Обстоятельства, упомянутые в завещании, требовали уточнения. Штольман запер сейф и отправился в участок – ему нужно было телефонировать в столицу. Трясясь в пролетке, он опять думал о Колесникове. Как легко им работалось вместе! Ничего не нужно было объяснять, они мыслили в одном направлении. Никита прекрасно понимал людей, Штольман – факты и доказательства. Дополняя друг друга, они всегда добивались успеха. Вот только теперь работать приходится одному.
***
В управлении было пустынно – еще бы, пятый час. Впрочем, Штольману это было только на руку: он мог говорить спокойно, не опасаясь чужих ушей и языков. Сделав нужные запросы, сыщик принялся систематизировать все узнанное за сегодняшний день. Однако закончить ему не удалось: в дверь кабинета полицмейстера постучали.
- Войдите!
На пороге появился доктор Милц.
- День добрый, Дмитрий Платонович. Позволите?
- Прошу, Александр Францевич, присаживайтесь.
Милц неторопливо прошел в кабинет и основательно устроился на стуле перед Штольманом.
- Уделите мне минуту вашего времени, мне нужно с вами поговорить.
- Какое совпадение, Александр Францевич, у меня возникло ответное желание.

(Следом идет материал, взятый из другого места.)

-- ==== Sys2Proof/Machine/Cross.lean ====
section
/-! DEFINITION. Effects that one block has on another (16 Table 16-10, 01 Table 01-5 and their like). -/

namespace Sys2Proof.Machine

/-- The flash links that are Up run a fast retrain from stored results when their clock moves (16 R587, R591). -/
def flcRetrainAll (s : State) : State :=
  { s with flc := { s.flc with links := mapMapVals link0 (fun _ l => if l.st = 3 then { l with st := 4, lock := false } else l) s.flc.links } }

end Sys2Proof.Machine
end

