/-- Enter a step (R301, R303, R314): L1 and L4 decode what is there; L2 and L3 sense. -/
def enterStep (i step : Nat) (s : State) : State :=
  let c := getCw s i
  let s := updCw i (fun c => { c with step := step }) s
  match step with
  | 1 => updCw i (fun c => { c with st := 1 }) s
  | 2 =>
    let s := updCw i (fun c => { c with st := 0, rereads := if c.mode = 0 then c.rereads else c.rereads + 1 }) s
    if c.mode = 0 then
      enqueue (refDie c.ref) { readOp s c with
        kind := .readLevel, cws := [i], recovery := c.sense.isSome
        vbase := match c.sense with
          | some x => x.vbase
          | none => 0 } s
    else
      enqueue (refDie c.ref) { readOp s c with
        kind := .readPage, cws := [i], recovery := true, offs := rereadOffsets c.mode c.page (c.rereads + 1) } s
  | 3 =>
    let s := updCw i (fun c => { c with st := 0 }) s
    enqueue (refDie c.ref) { readOp s c with
      kind := .readLevel, wl := c.wl + 1, cws := [i], recovery := true
      vbase := match c.sense with
        | some x => x.vbase
        | none => 0 } s
  | 4 => updCw i (fun c => { c with st := 1 }) s
  | _ => toL5 i s

/-- Climb after a failed step. TLC and SLC repeat step 2 up to three times (R314). -/
def climb (i : Nat) (s : State) : State :=
  let c := getCw s i
  if c.step = 2 ∧ c.mode ≠ 0 ∧ stepRuns s c 2 then enterStep i 2 s
  else enterStep i (nextStep s c c.step) s

/-! ## Decoding -/

/-- One decode: passed, iterations, corrected bits, miscorrected, the 4,160 bytes, decoded and hard bits. -/
structure Decoded where
  pass : Bool
  iters : Nat
  corrected : Nat
  mis : Bool
  bytes : List Nat
  bits : List Nat
  hard : List Nat
deriving DecidableEq, Repr

/-- Decode a codeword at its step (R299 to R309). -/
def decodeCw (s : State) (c : Cw) : Decoded :=
  let (ch, hard) := if c.step = 4 then erasedChannel s c else stepChannel s c c.step
  let lim := if c.cls = 4 ∧ c.step = 0 then getF s F.WPE_SKIM_CFG_ITER
    else if c.step = 0 then natBits c.cfg 16 5 else natBits c.cfg 24 6
  let (it, bits) := ldpcDecode ch lim
  let bytes := (packBits bits).take 4160
  let ok := cwCrcOk bytes
  ⟨it.isSome && ok, it.getD lim, ((bits.zip hard).filter (fun p => p.1 != p.2)).length, it.isSome && !ok, bytes, bits, hard⟩

/-- Queue a draining die's stripes in refresh class 1 (11 R436). -/
def drainDie (d : Nat) (s : State) : State :=
  if (getDie s d).draining then s
  else
    let s := fire 641 d (updDie d (fun x => { x with draining := true }) s)
    let ks := ((s.tabs.blocks.filter (fun e => refDie e.1 == d && e.2.st == .bound)).filterMap (fun e => e.2.stripe)).eraseDups
    ks.foldl (fun s k => queueRefresh 1 ((getStripe s k).zone.getD (2 ^ 32)) k s) s

/-- One hit of a column group (R305): counted once a wordline; at HITS it enters the grown map with a DEFECT record, and
a full map puts the die into drain. -/
def scoreHit (die plane : Nat) (blkWl : Nat) (s : State) (g : Nat) : State :=
  let key := (die * 4 + plane) * 1024 + g
  let old := mapGet 0 s.clc.hits key
  if old / 16 = blkWl + 1 then s
  else
    let n := min 15 (old % 16 + 1)
    let s := updClc (fun c => { c with hits := mapSet 0 c.hits key (n + 16 * (blkWl + 1)) }) s
    let m := mapGet [] s.tabs.grown (die * 4 + plane)
    if m.any (fun e => e / 16 == g) then
      let m' := m.map (fun e => if e / 16 = g then g * 16 + min 15 (e % 16 + 1) else e)
      updTabs (fun t => { t with grown := mapSet [] t.grown (die * 4 + plane) m' }) s
    else if n < getF s F.CLC_DEF_CFG_HITS then s
    else if m.length < 32 then
      let m' := m ++ [g * 16 + n]
      issue 0x1B 16 [die, plane, 1, g] [.grown (die * 4 + plane) m'] .nothing
        (updTabs (fun t => { t with grown := mapSet [] t.grown (die * 4 + plane) m' }) s)
    else drainDie die (fire 544 (die + plane * 2 ^ 12) s)
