-- ==== Sys2Proof/Machine/DieOps.lean ====
section
/-! DEFINITION. What the answers of the dies do (07 Table 07-13a, R261; 08 R286 to R303, R431; 11 R422 to R425). -/

namespace Sys2Proof.Machine

/-! ## Erases (11 R416 to R424) -/

/-- Wear units of an erase by mode (11 R417). -/
def eraseCharge (mode : Nat) : Nat := if mode = 0 then 100 else if mode = 1 then 10 else 1

/-- Write ERASE-BEGIN of a die-block (11 R422): it is Erasing; a repeat charges no wear and is a recovery erase. -/
def issueErase (r mode : Nat) (repeats : Bool) (s : State) : State :=
  let s := updBlock r (fun b => { b with
    st := .erasing, mode := mode, stage := 1, unconf := true, recovery := repeats
    wear := if repeats then b.wear else min 65535 (b.wear + eraseCharge mode)
    senses := 0, stripe := none, wl := 0, snaps := [], stamps := [] }) s
  let b := getBlock s r
  issue 0x0E 16 [r, mode, bitOf repeats, b.wear] [.block r b] (.sendErase r) s

/-- The verify of an erase is queued (11 R423): its samples depend on the kind of erase. -/
def queueVerify (r : Nat) (s : State) : State :=
  let b := getBlock s r
  let n := if b.recovery then getF s F.MME_ERASE_CFG_REC_SAMPLES else getF s F.MME_ERASE_CFG_NORM_SAMPLES
  enqueue (refDie r) { dieOp0 with kind := .verify, block := refBlock r, planes := 15, count := n }
    (updBlock r (fun b => { b with stage := 3 }) s)

/-- The block header of a die-block that has passed its verify (11 R422). -/
def issueHeader (r unerased : Nat) (s : State) : State :=
  let s := updBlock r (fun b => { b with stage := 4 }) s
  let b := getBlock s r
  issue 0x0F 16 [r, b.mode, unerased] [.block r { b with st := .free, stage := 0, unconf := false, recovery := false, owner := 0xFFFF }] .nothing s

/-- An erase that must be repeated: back to Needs-erase, unconfirmed (11 R425). -/
def eraseAgain (r : Nat) (s : State) : State :=
  updBlock r (fun b => if b.st = .erasing then { b with st := .needsErase, unconf := true, recovery := true, stage := 0 } else b) s

/-! ## Taking an answer -/

/-- A die's operation ends. -/
def endOp (d : Nat) (s : State) : State := updDie d (fun x => { x with op := none }) s

/-- Put an operation back in its die's queue. -/
def requeue (d : Nat) (o : DieOp) (s : State) : State :=
  updDie d (fun x => { x with waiting := { o with suspended := false, free := false } :: x.waiting }) s

/-- The operation of a kind that runs on a die, not suspended. -/
def runningOp (s : State) (d : Nat) (k : OpKind) : Option DieOp :=
  match (getDie s d).op with
  | some o => if o.kind = k then some o else none
  | none => none

/-- The oldest read or SLC program of a kind sent to a die. -/
def sentRead (s : State) (d : Nat) (k : OpKind) : Option DieOp := (getDie s d).reading.find? (fun o => o.kind == k)

/-- A read or SLC program has been answered: it counts under a suspension (R261). -/
def endRead (d : Nat) (o : DieOp) (s : State) : State :=
  updDie d (fun x => { x with
    reading := x.reading.erase o
    op := x.op.map (fun p => if p.suspended ∧ o.isRead = true then { p with reads := p.reads + 1 } else p) }) s

/-- After an answer: RESUME where R261 says so, SUSPEND where R260 does. -/
def dieNext (d : Nat) (s : State) : State := trySuspend d (tryResume d s)

/-- Controller action on a program's status (Table 07-13a): 0 goes on with `ok`. -/
def programStatus (d status : Nat) (o : DieOp) (ok : State → State) (s : State) : State :=
  let ref := refOf d o.block
  if status = 0 then ok s
  else if status = 1 ∨ status = 6 ∨ status = 7 then opAbandoned d o s
  else if status = 4 ∨ 9 ≤ status then loseDie d s
  else if status = 5 then requeue d o s
  else if status = 2 ∨ status = 8 then retireBlock ref 0 (opAbandoned d o s)
  else s

/-! ## Samples -/

/-- Merge a second sense of a plane into the first (08 R286). -/
def mergeSense (y x : Sense) (plane : Nat) : Sense :=
  let codes := match sensePlane x plane with
    | some (a, _) => a
    | none => []
  { y with planes := y.planes.map (fun e => if e.1 = plane then (e.1, e.2.1, codes) else e) }

/-- A codeword receives a sense at its step (08 R292, R301, R303). -/
def giveSense (x : Sense) (s : State) (i : Nat) : State :=
  let c := getCw s i
  if c.st ≠ 0 then s
  else if c.step = 3 then
    let codes := match sensePlane x c.plane with
      | some (a, _) => a
      | none => []
    let ok := (sensePilots s (refDie c.ref) (c.wl + 1) x c.plane).2
    updCw i (fun c => { c with nbr := codes, nbrBad := !ok, st := 1 }) s
  else if c.step = 2 then
    match c.sense with
    | some y => updCw i (fun c => { c with sense := some (mergeSense y x c.plane), st := 1 }) s
    | none => updCw i (fun c => { c with sense := some x, st := 1 }) s
  else updCw i (fun c => { c with sense := some x, level := true, st := 1 }) s

/-- The Skim's pilot conditions for the member that a level read serves (10 R392). -/
def skimSense (x : Sense) (is : List Nat) (s : State) : State :=
  match is.head? with
  | none => s
  | some i =>
    let c := getCw s i
    if c.cls ≠ 4 ∨ c.step ≠ 0 then s
    else
      let per := (List.range 4).map (fun p => sensePilots s (refDie c.ref) c.wl x p)
      let bad := per.any (fun l => !l.2)
      let sigma := per.any (fun l => l.1.sigma.any (fun g => decide ((getF s F.WPE_SKIM_CFG_SIGMA_MAX : Int) < g)))
      skimPilots c.stripe c.row c.member bad sigma s

/-- Margins of a plane (11 R431), unsigned Q12.4. -/
def marginsOf (lv : Levels) : List Nat :=
  (List.range 31).map (fun i =>
    let d := lv.mu.getD (i + 1) 0 - lv.mu.getD i 0
    let w := lv.sigma.getD i 0 + lv.sigma.getD (i + 1) 0
    if d ≤ 0 ∨ w ≤ 0 then 0 else (d * 16 / w).toNat % 65536)

/-- A scan probe's result (11 R431): an age group that is due queues its stripe in class 3, lowest margin first. -/
def scanSense (ref wl : Nat) (x : Sense) (s : State) : State :=
  let per := x.planes.map (fun e => sensePilots s (refDie ref) wl x e.1)
  let least := ((per.filter Prod.snd).flatMap (fun l => marginsOf l.1)).foldl min 65535
  let due := per.any (fun l => !l.2) || decide (least < getF s F.MME_REFRESH_CFG_MARGIN)
  match (getBlock s ref).stripe with
  | some k =>
    if due then
      updMme (fun m => { m with passQueued := if m.passQueued.contains k then m.passQueued else m.passQueued ++ [k] })
        (queueRefresh 3 least k s)
    else s
  | none => s

/-- Page reads that wait for a wordline whose samples are held are served from them (08 R294, R316). -/
def serveHeld (d block wl : Nat) (x : Sense) (s : State) : State :=
  let mine (o : DieOp) : Bool := o.kind == .readPage && o.block == block && o.wl == wl && o.mode == 0 && o.probe == 0
    && !o.recovery && o.cws.all (fun i => (sensePlane x (getCw s i).plane).isSome)
  let os := (getDie s d).waiting.filter mine
  let s := updDie d (fun y => { y with waiting := y.waiting.filter (fun o => !mine o) }) s
  (os.flatMap (·.cws)).foldl (giveSense x) s

/-- The planes of a mask in ascending order. -/
def maskPlanes (m : Nat) : List Nat := (List.range 4).filter (fun p => natBits m p 1 = 1)

/-- A level read has returned its samples. -/
def levelSensed (d : Nat) (o : DieOp) (codes : List (List Nat)) (s : State) : State :=
  let ref := refOf d o.block
  let x : Sense := ⟨o.vbase, (maskPlanes o.planes).zip codes |>.map (fun e => (e.1, e.2, []))⟩
  let s := postReport ref o.wl x (o.probe == 1) s
  if o.probe = 1 then s
  else if o.probe = 2 then scanSense ref o.wl x s
  else
    let s := skimSense x o.cws s
    let first := o.cws.any (fun i => (getCw s i).step == 0)
    let s := o.cws.foldl (giveSense x) s
    if first then serveHeld d o.block o.wl x (holdSense ref o.wl x s) else s

/-- A page read has returned its bytes: each codeword takes its own (08 R287 to R291). -/
def pageRead (d : Nat) (o : DieOp) (data : List Nat) (s : State) : State :=
  let planes := maskPlanes o.planes
  let per := o.count * 32
  o.cws.foldl (fun s i =>
    let c := getCw s i
    if c.st ≠ 0 then s
    else
      let n := (planes.findIdx? (· == c.plane)).getD 0
      let bytes := cwExtract (skipOf s d c.plane) o.col c.num ((data.drop (n * per)).take per)
      updCw i (fun c => { c with hard := bytes, st := 1 }) s) s

/-- The codewords of a read whose command failed climb (08 R311). -/
def readFailed (o : DieOp) (s : State) : State :=
  o.cws.foldl (fun s i =>
    let c := getCw s i
    if c.st ≠ 0 then s
    else if c.cls = 0 then dropCw i s
    else if c.cls = 4 then skimClass c 2 (dropCw i s)
    else climb i s) s

/-- Controller action on a read's status (Table 07-13a): reads are sent again when requeued or reissued. -/
def readStatus (d status : Nat) (o : DieOp) (ok : State → State) (s : State) : State :=
  if status = 0 then ok s
  else if status = 4 ∨ 9 ≤ status then loseDie d (requeue d o s)
  else if status = 5 ∨ status = 6 then requeue d o s
  else
    let s := if o.probe = 1 then abandonProbe d s else s
    readFailed o s

end Sys2Proof.Machine
end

- А! Так вы ознакомились с завещанием.
- Разумеется. Вы не могли бы объяснить мне, почему опекуном Александры Рогозиной названы именно вы, а не кто-то из близких родственников?
Александр Францевич положил обе руки на трость.
- Видите ли, Дмитрий Платонович, незадолго до смерти Михаил Николаевич пришел ко мне с серьезным предложением. Он сообщил, что хотел бы передать мне опеку над дочерью в случае, если он и Елена погибнут одновременно. Я ничего не мог понять. Разумеется, я был лечащим врачом Сашеньки, но моя роль заключалась в том, чтобы лишь наблюдать ее и помогать во время истерических приступов. Ее болезнь неизлечима, да и я не специалист по душевным заболеваниям.
- Давно наблюдаете девочку?
- С тех пор, как она здесь живет, уже несколько лет. По каким-то причинам она хорошо ко мне относится. Ну как хорошо – позволяет подойти к себе, осмотреть, даже взять себя за руку. Мое присутствие ее успокаивает.
- Стало быть, отец тоже доверял вам? Чем же это вы его покорили?
- Уж не знаю, почему он обратился именно ко мне.
- Он как-то объяснил свой выбор?
- Сказал, что если дочь останется со мной, он может быть спокоен за ее будущее.
- Это все?
- Нет, не все. Михаил Николаевич приходил спросить моего согласия. Я его дал. Благополучие ребенка важнее всего. Если уж ее отец счел, что для Саши так будет лучше, я готов взять на себя ответственность.
Штольман прищурился.
- То есть он пришел обсудить с вами вопрос, включать ли вас в завещание, имея в виду, что вы можете отказаться.
- Разумеется. Опекунство не каждому по душе. Однако в этом случае моя жизнь не слишком изменится. Михаил Николаевич не требовал, чтобы я переезжал в особняк или Саша жила бы со мной. Он считал, что ребенку будет лучше в привычном окружении, а я могу поступать по своему усмотрению, например чаще навещать ее и следить, чтобы она ни в чем не нуждалась. Что касается управления имуществом, этим будут заниматься другие опекуны. Там целая система. Михаил Николаевич позаботился о том, чтобы его наследники ни в чем не нуждались, и чтобы было как можно меньше возможностей для злоупотребления.
- В свете завещания тот факт, что именно вы делали его вскрытие, выглядит неэтично.
Доктор вспыхнул.
- Ну если вы хотите обратиться к столичному патологоанатому, милости просим. Сказать по правде, я не очень интересуюсь патанатомией. Предпочитаю помогать живым, а не резать мертвых. Но что поделать, в этой глуши врач занимается всем на свете.
Штольман сменил тему.
- А чем вы занимались бы, если бы у вас было время и возможность?
Милц поправил очки.
- Вопрос, конечно, неожиданный, но извольте. Меня привлекает акушерство во всех своих аспектах. Беременность, родовспоможение… Если б я мог, открыл бы здесь больницу с отделением для рожениц. Но поскольку такой возможности у меня нет, обучаю понемногу повивальных бабок.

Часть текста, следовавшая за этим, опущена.